# Pretty mare, color help!



## ImpulsiveLucy (Oct 8, 2012)

I know, I just made a similiar post like this one.. But this one is for my rescue mare.
Her name is Charm, she does carry the silver gene- you can see it in her mane- and her babys have all come out a smoky grey/grulla. Or at least all of them that I know of her having before we got her! I haven't bred her due to her build not being the greatest! She's slightly ****-footed. 

She looks kinda washed out or faded brown in her fall pics, but in the winter she is JET black! Drop dead gorgoues! The one of a braid is of her tail in a fishtail after it got washed and we got some of the urine stains out of it. 
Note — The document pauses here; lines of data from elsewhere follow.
/-- PASS_END: the tile stores are written, the k-buffer is resolved, and the pass has ended. -/
def Dev.passEnd (e : Env) (d : Dev) (pid : Nat) : Dev :=
  match d.pass? pid with
  | none => d
  | some p =>
    if p.binned && p.quads.any (fun q => !q.open_) && p.draws.isEmpty && p.closePkt.isSome then
      -- the remaining bins are rendered
      d.modPass pid fun p => { p with quads := p.quads.map (·.render e.now) }
    else if p.ended || !d.passDone p then d
    else
      let px := if p.kb && ((p.target p.kres).tf = 4 || (p.target p.kres).tf = 5) then
          (upFrom p.vpY p.vpH).flatMap fun y => (upFrom p.vpX p.vpW).map fun x => (x, y)
        else []
      match (if p.stored then (true, d) else Dev.storeTiles e pid (p.storeRuns.drop p.storeAt) d) with
      | (false, d) => d
      | (true, d) =>
        match Dev.resolveGo e pid (px.drop p.endAt)
            (d.modPass pid fun p => { p with stored := true, tileStore := p.tileStore.filter fun q => decide (kStore ≤ q.1) }) with
        | (false, d) => d
        | (true, d) =>
          if d.eps.any fun q => q.log.any fun r => r.pass = some pid then d
          else d.modPass pid fun p => { p with ended := true, tileStore := [] }

/-! ## The order of the merger (R301) -/

/-- Primitive order across the draws of a pass. -/
def keyLt (a b : Nat × Nat × Nat) : Bool :=
  a.1 < b.1 || (a.1 = b.1 && (a.2.1 < b.2.1 || (a.2.1 = b.2.1 && a.2.2 < b.2.2)))

def Pixel.key (x : Pixel) : Nat × Nat × Nat := (x.draw, x.g, x.p)
def Quad.key (q : Quad) : Nat × Nat × Nat := (q.draw, q.g, q.p)

/-- The pixel of a merger access: position, coverage at issue and key, kept in its operand words. -/
def Op.pix (o : Op) : Nat × Nat := ((o.st.getD 0 0#32).toNat, (o.st.getD 1 0#32).toNat)
def Op.cov (o : Op) : Nat := (o.st.getD 2 0#32).toNat
def Op.key (o : Op) : Nat × Nat × Nat := ((o.st.getD 3 0#32).toNat, (o.st.getD 4 0#32).toNat, (o.st.getD 5 0#32).toNat)

/-- Where a merger access lies in memory, in its pass: nothing of it in a tile store is a location of memory. -/
def Pass.mergeParts (p : Pass) (k : OpKind) (t : Target) (x y cov s : Nat) : List Part :=
  if p.binned then []
  else if k = .kbins then [{ va := va57 (p.kAddr x y), off := 0, len := 128 }]
  else if t.comp = 1 then
    [{ va := va57 (t.base + 256 * t.tile x y), off := 0, len := 256 }, { va := va57 (t.mbase + t.tile x y), off := 0, len := 1 }]
  else ((List.range p.samples).filter fun i => if k = .omld then decide (i = s) else cov.testBit i).map fun i =>
    { va := va57 (t.addr x y i), off := 0, len := t.b }

/-- The merger begins no further access of a halting work-group (R390). -/
def Dev.mergeHalts (d : Dev) (w : Nat) : Bool :=
  match d.wg? w with
  | some g => !(g.halt = .none || (g.halt = .trap && g.handling))
  | none => false

/-- The access may be performed now: in the order of R301 at its pixel, and after what its fibre still has to do there (R124). -/
def Dev.mergeReady (d : Dev) (p : Pass) (o : Op) : Bool :=
  let at_ := o.pix
  !o.frozen && !o.ready && !d.mergeHalts o.wg && o.parts.all (fun q => !d.bytesBusy o q) &&
  !(d.ops.any fun q => q.kind.merges && !q.ready && q.addr = o.addr && q.id ≠ o.id &&
      ((q.wg = o.wg && q.fib = o.fib && q.id < o.id) || (q.pix = at_ && keyLt q.key o.key))) &&
  !(d.wgs.any fun (g : WG) => g.launch = p.launch && decide (g.place ≠ .retired) && g.fibs.any fun f => f.live &&
      match f.pixel with
      | some x => (x.x, x.y) = at_ && x.cov ≠ 0 && keyLt x.key o.key
      | none => false) &&
  !(p.quads.any fun q => keyLt q.key o.key && (List.range 4).any fun i => (q.x + i % 2, q.y + i / 2) = at_ && q.cov.getD i 0 ≠ 0)

/-- MERGER_ACCESS_PERFORMED: operand a is the operation. DEDUCED, log 27. -/
def Dev.mergerPerform (e : Env) (d : Dev) (id : Nat) : Dev :=
  match d.op? id with
  | none => d
  | some o =>
    match d.pass? o.addr with
    | none => (d.dropOp id).retireTag e o.core o.tag
    | some p =>
      if !d.mergeReady p o then d
      else
        let k := mergeAsker p o
        let t := p.target (bitsN o.m.toNat 26 23)
        let px := o.pix
        let hold (d : Dev) (q : Nat) : Dev := d.modOp id fun o => { o with heldOn := some q }
        let gone (d : Dev) : Dev := (d.dropOp id).retireTag e o.core o.tag
        let lose (d : Dev) (c v : Nat) : Dev := gone (d.async o.wg o.fib c (vaWide v))
        match o.kind with
        | .omst =>
          match Dev.samplesWrite e p.id k o t px.1 px.2 (bytesOfWords (o.st.drop 6)) ((List.range p.samples).filter o.cov.testBit) d with
          | (.wait q, d) => hold d q
          | (.lost c v, d) => lose d c v
          | (_, d) => gone (d.modPass p.id (·.touch px.1 px.2))
        | .omld =>
          match d.pixelRead e p k t px.1 px.2 o.mark with
          | (.wait q, d) => hold d q
          | (.lost c v, d) => lose d c v
          | (.ok bs bad, d) =>
            let (n, d) := d.choose 64
            d.modOp id fun o =>
              { o with ready := true, res := wordsOfBytes bs, poisoned := bad, due := e.now + 1 + n }
        | _ =>
          match d.passProbe e p k (p.kAddr px.1 px.2) 128 with
          | (.wait q, d) => hold d q
          | (.lost c v, d) => lose d c v
          | (_, d) =>
            match d.passRead e p k (p.kAddr px.1 px.2) 128 with
            | (.wait q, d) => hold d q
            | (.lost c v, d) => lose d c v
            | (.ok bs _, d) =>
              let new := kBytes bs (kInsert (kLayers bs) (o.st.getD 6 0#32).toNat (wordsNat (o.st.drop 7)))
              gone ((d.passWrite e p k o (p.kAddr px.1 px.2) new).2.modPass p.id (·.touch px.1 px.2))

/-! ## Meanings -/

def execPrimitiveSetup : State → Host.Outcome State Fault Refusal := event fun e d => d.primSetup e d.arg.a

def execPixelLaunchTimeout : State → Host.Outcome State Fault Refusal := event fun e d => d.pixelLaunch e d.arg.a d.arg.b

def execPassEnd : State → Host.Outcome State Fault Refusal := event fun e d => d.passEnd e d.arg.a

def execMergerAccessPerformed : State → Host.Outcome State Fault Refusal := event fun e d => d.mergerPerform e d.arg.a

end Sys2Proof.Machine
end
So what do you guys think of her coloring? I really like it! I haven't found another like her yet!


----------



## CLaPorte432 (Jan 3, 2012)

Not 100% sure, so im subbing to find out!
_Posted via Mobile Device_


----------



## lilruffian (Jun 28, 2010)

Me neither, but i am guessing at silver


----------



## Remali (Jul 22, 2008)

I would say chocolate. Like you find in the Rocky Mountain horses... very stunning color! Pretty mare!


----------



## ImpulsiveLucy (Oct 8, 2012)

Remali said:


> I would say chocolate. Like you find in the Rocky Mountain horses... very stunning color! Pretty mare!


I love her! But now that its winter, she is jet black! Can chocolates do that? Go from brown/ black in the summer to jet black in the winter?


----------



## Chiilaa (Aug 12, 2010)

"Chocolate" is a breed specific term for a black silver. So unless she is a registered RMH, then she is not chocolate. What she is is black silver. The silver dilute causes the mane and tail to lighten in that silvery manner as opposed to lightening in a red manner. It also causes the black base coat to be diluted to a purple/brown colour at certain times of year. It can also cause extreme dappling, hence it being called silver dapple at times. In Australia and the UK it is often refered to as taffy or silver taffy.


----------



## ImpulsiveLucy (Oct 8, 2012)

Chiilaa said:


> "Chocolate" is a breed specific term for a black silver. So unless she is a registered RMH, then she is not chocolate. What she is is black silver. The silver dilute causes the mane and tail to lighten in that silvery manner as opposed to lightening in a red manner. It also causes the black base coat to be diluted to a purple/brown colour at certain times of year. It can also cause extreme dappling, hence it being called silver dapple at times. In Australia and the UK it is often refered to as taffy or silver taffy.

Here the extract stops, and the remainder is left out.